> [Task brief]:
Counting the line with "def cellSpv (c" as the last one, copy out the lines of the data exactly from the first onward.

[Stored items]
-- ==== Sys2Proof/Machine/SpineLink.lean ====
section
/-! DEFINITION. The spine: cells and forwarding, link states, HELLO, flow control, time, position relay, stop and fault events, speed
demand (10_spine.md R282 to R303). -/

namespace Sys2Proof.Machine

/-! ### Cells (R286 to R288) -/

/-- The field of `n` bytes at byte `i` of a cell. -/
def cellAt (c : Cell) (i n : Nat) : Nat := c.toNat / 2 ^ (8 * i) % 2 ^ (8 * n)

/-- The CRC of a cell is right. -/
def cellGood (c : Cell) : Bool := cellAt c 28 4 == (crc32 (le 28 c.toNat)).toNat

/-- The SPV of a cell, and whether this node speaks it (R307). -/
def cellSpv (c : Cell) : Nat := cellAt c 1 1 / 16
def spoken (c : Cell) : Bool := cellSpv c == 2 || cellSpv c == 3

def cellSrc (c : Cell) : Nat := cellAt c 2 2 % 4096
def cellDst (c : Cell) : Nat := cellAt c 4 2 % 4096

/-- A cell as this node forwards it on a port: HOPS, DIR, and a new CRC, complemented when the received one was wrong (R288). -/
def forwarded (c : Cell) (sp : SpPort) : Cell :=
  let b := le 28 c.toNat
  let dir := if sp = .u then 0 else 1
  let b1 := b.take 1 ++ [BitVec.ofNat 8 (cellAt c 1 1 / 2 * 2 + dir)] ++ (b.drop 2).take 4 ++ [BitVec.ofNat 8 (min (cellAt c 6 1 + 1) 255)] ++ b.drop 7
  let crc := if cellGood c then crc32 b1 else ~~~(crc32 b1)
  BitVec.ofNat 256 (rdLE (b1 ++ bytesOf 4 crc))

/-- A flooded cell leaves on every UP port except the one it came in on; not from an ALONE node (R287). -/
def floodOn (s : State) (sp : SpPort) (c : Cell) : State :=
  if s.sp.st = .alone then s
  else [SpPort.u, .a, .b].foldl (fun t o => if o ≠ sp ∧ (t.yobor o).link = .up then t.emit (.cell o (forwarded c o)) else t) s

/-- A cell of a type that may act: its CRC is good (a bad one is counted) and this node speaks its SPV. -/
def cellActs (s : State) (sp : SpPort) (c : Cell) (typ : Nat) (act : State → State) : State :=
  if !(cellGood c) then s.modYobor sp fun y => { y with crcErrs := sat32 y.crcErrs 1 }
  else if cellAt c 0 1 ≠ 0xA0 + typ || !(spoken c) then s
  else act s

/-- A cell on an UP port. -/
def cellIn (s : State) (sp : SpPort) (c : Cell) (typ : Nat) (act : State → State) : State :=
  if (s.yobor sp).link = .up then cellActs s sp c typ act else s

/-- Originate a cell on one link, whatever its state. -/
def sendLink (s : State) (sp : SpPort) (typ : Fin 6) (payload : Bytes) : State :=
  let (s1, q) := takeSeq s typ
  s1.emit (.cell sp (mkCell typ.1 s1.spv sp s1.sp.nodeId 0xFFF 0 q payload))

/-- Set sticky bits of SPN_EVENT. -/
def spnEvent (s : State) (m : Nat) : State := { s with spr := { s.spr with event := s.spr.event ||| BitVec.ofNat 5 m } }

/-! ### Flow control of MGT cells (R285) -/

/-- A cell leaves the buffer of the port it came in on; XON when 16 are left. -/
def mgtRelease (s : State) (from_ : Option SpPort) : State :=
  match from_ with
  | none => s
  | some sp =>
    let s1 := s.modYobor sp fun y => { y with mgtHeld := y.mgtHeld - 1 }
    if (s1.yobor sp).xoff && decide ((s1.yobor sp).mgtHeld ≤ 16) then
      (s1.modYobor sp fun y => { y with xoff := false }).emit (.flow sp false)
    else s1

> [Answer for this exercise]:
-- ==== Sys2Proof/Machine/SpineLink.lean ====
section
/-! DEFINITION. The spine: cells and forwarding, link states, HELLO, flow control, time, position relay, stop and fault events, speed
demand (10_spine.md R282 to R303). -/

namespace Sys2Proof.Machine

/-! ### Cells (R286 to R288) -/

/-- The field of `n` bytes at byte `i` of a cell. -/
def cellAt (c : Cell) (i n : Nat) : Nat := c.toNat / 2 ^ (8 * i) % 2 ^ (8 * n)

/-- The CRC of a cell is right. -/
def cellGood (c : Cell) : Bool := cellAt c 28 4 == (crc32 (le 28 c.toNat)).toNat

/-- The SPV of a cell, and whether this node speaks it (R307). -/
def cellSpv (c : Cell) : Nat := cellAt c 1 1 / 16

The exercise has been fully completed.